◆ Task goal ◆
Below are the entries; give again exactly the lines from the one mentioning "theorem test_illformed_crossing : (Instr.crossingWord" through the one mentioning "theorem test_illformed_port_bytes : (Instr.writeFrame", inclusive.

# # # # #

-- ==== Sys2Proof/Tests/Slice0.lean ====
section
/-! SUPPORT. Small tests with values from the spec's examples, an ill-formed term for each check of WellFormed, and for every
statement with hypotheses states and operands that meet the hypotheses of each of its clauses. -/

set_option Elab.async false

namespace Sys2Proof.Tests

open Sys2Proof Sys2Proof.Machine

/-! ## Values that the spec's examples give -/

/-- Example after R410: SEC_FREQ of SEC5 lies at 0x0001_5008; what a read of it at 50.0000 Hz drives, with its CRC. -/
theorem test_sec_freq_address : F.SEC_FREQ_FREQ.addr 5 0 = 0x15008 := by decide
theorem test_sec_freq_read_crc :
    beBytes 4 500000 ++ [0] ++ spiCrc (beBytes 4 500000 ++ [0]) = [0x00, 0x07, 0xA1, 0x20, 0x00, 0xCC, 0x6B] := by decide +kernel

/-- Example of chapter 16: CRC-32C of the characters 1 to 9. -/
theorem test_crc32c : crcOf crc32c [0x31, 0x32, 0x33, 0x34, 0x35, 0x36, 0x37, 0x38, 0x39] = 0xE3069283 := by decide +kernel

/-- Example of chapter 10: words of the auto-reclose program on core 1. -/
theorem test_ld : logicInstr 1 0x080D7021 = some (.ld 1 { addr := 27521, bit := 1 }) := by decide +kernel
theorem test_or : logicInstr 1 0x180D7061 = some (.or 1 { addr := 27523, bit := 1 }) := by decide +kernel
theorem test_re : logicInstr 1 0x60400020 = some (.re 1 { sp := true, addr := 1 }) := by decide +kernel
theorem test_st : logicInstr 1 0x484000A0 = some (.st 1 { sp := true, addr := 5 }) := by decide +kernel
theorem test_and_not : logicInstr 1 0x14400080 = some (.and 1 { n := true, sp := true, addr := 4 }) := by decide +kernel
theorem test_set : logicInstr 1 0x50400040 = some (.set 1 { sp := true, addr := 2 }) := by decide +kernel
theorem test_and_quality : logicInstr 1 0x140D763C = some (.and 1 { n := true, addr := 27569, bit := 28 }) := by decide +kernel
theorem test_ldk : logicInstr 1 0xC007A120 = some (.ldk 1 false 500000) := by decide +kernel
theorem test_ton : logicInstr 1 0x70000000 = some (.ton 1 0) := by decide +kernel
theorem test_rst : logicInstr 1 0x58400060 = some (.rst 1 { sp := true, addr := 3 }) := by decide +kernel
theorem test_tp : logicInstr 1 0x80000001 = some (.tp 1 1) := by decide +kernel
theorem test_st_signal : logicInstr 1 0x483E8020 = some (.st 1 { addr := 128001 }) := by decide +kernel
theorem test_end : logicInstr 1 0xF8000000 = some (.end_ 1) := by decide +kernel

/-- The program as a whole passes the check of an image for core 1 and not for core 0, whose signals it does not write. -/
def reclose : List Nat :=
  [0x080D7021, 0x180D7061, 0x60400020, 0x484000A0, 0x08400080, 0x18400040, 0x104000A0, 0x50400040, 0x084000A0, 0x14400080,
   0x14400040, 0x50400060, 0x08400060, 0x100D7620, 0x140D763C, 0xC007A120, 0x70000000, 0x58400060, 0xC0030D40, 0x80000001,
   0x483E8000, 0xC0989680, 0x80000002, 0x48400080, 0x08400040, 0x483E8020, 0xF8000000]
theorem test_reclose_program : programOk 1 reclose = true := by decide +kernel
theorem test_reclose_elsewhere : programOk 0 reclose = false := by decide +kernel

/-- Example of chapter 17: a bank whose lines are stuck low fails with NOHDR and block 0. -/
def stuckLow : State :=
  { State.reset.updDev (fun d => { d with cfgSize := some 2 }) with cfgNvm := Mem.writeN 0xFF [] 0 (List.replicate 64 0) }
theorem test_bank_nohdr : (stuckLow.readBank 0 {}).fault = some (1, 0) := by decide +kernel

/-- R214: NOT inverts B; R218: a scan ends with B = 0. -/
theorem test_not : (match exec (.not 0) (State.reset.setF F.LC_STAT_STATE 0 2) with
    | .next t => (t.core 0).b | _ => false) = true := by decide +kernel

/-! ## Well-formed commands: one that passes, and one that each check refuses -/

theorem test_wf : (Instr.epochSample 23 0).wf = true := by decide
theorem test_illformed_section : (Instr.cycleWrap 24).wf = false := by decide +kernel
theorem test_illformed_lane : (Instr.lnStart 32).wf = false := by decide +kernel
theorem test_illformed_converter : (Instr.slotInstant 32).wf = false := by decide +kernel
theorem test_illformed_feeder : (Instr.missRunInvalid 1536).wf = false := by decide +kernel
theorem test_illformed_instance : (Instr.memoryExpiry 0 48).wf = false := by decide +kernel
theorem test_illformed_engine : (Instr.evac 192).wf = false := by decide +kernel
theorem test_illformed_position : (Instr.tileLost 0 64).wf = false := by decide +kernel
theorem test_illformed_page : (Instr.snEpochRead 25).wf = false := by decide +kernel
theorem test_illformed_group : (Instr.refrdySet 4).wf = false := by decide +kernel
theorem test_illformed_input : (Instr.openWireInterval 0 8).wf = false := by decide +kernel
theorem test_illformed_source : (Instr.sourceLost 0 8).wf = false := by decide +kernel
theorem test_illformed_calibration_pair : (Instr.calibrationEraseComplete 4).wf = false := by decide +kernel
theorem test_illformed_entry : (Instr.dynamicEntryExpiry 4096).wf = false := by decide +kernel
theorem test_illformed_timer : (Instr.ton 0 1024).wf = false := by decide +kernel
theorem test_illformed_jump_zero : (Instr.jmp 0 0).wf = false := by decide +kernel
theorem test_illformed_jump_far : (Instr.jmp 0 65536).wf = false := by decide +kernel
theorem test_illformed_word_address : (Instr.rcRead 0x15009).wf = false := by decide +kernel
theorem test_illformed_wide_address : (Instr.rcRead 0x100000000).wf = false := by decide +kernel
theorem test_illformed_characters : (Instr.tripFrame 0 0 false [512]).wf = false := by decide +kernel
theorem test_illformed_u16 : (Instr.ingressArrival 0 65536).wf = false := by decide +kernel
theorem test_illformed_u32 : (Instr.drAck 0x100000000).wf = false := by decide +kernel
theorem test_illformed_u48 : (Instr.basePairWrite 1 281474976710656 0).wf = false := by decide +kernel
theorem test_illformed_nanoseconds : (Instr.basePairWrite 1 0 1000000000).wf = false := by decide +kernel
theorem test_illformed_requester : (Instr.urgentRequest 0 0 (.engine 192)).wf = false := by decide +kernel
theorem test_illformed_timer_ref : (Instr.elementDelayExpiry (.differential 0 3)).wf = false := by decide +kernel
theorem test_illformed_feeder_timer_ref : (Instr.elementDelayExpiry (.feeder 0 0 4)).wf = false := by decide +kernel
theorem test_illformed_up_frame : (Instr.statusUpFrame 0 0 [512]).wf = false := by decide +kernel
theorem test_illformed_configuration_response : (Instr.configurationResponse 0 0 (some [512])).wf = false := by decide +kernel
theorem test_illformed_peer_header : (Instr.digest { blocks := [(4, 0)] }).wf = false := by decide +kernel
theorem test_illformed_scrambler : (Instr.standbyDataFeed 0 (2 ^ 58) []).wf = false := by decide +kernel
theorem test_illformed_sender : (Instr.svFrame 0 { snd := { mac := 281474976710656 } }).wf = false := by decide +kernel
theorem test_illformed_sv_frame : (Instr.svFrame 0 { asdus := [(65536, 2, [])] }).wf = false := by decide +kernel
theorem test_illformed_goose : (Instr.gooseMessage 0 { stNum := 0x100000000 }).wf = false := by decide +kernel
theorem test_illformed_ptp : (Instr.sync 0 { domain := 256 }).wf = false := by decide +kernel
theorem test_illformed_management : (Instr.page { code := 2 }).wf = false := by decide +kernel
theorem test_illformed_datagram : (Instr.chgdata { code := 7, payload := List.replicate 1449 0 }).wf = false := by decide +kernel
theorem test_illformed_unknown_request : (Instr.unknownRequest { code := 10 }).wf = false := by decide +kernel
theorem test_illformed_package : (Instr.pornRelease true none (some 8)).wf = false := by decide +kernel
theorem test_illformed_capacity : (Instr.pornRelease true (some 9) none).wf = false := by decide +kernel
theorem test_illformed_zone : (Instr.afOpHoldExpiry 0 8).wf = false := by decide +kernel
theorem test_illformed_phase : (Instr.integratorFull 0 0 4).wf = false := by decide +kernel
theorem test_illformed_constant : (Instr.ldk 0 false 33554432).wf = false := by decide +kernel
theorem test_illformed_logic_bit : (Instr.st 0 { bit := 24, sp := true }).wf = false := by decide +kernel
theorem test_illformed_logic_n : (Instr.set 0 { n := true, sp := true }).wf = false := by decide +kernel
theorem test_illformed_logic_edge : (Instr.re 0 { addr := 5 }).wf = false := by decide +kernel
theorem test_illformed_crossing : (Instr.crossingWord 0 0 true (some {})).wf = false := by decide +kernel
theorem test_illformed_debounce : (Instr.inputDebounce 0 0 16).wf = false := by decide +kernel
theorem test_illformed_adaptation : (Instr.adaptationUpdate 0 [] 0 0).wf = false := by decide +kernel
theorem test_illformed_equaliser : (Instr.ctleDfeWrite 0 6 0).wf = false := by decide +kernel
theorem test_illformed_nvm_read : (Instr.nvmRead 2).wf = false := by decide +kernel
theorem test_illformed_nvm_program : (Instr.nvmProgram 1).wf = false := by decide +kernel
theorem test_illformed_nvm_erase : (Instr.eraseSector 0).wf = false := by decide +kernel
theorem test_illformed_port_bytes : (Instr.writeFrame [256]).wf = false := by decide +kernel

# # # # #

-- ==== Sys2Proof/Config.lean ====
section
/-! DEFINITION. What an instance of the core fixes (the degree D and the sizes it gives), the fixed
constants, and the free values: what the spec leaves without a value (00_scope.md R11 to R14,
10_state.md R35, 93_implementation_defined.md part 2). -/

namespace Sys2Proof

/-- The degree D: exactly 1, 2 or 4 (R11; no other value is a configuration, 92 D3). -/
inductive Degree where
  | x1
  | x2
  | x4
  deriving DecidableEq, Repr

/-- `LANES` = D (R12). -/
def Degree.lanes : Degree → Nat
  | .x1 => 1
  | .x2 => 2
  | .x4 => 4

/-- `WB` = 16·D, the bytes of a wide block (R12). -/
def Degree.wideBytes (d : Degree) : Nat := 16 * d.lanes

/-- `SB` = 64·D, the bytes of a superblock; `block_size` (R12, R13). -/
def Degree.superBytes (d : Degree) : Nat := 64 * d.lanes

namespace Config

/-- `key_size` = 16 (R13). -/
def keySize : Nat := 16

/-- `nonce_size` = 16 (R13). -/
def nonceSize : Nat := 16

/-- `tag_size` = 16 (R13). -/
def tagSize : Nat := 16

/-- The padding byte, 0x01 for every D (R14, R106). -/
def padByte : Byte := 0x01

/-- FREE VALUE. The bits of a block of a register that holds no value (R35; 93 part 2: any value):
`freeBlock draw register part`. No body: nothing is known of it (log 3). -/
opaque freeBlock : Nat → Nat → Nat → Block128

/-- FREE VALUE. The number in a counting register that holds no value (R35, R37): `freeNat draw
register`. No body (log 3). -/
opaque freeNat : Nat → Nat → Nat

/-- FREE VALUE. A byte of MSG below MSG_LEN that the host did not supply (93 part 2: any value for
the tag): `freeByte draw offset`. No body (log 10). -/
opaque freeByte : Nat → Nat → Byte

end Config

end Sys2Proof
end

# # # # #

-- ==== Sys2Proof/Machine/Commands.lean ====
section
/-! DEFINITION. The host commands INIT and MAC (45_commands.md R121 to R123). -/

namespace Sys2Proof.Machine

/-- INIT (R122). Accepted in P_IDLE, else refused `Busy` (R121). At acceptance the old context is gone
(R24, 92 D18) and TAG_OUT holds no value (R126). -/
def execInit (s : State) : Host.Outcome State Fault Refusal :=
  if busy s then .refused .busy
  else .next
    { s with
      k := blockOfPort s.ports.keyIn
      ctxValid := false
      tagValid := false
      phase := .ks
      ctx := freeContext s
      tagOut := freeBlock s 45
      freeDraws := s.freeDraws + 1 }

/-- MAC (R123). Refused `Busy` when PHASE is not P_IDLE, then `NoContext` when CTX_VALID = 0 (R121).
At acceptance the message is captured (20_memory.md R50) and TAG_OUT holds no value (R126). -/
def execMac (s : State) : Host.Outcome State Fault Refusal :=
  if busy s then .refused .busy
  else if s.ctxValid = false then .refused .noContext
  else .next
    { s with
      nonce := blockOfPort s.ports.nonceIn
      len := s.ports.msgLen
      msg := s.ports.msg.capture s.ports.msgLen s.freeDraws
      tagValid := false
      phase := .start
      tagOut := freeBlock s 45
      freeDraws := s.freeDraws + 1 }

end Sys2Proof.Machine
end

# # # # #

◆ Answer section ◆
theorem test_illformed_crossing : (Instr.crossingWord 0 0 true (some {})).wf = false := by decide +kernel
theorem test_illformed_debounce : (Instr.inputDebounce 0 0 16).wf = false := by decide +kernel
theorem test_illformed_adaptation : (Instr.adaptationUpdate 0 [] 0 0).wf = false := by decide +kernel
theorem test_illformed_equaliser : (Instr.ctleDfeWrite 0 6 0).wf = false := by decide +kernel
theorem test_illformed_nvm_read : (Instr.nvmRead 2).wf = false := by decide +kernel
theorem test_illformed_nvm_program : (Instr.nvmProgram 1).wf = false := by decide +kernel
theorem test_illformed_nvm_erase : (Instr.eraseSector 0).wf = false := by decide +kernel
theorem test_illformed_port_bytes : (Instr.writeFrame [256]).wf = false := by decide +kernel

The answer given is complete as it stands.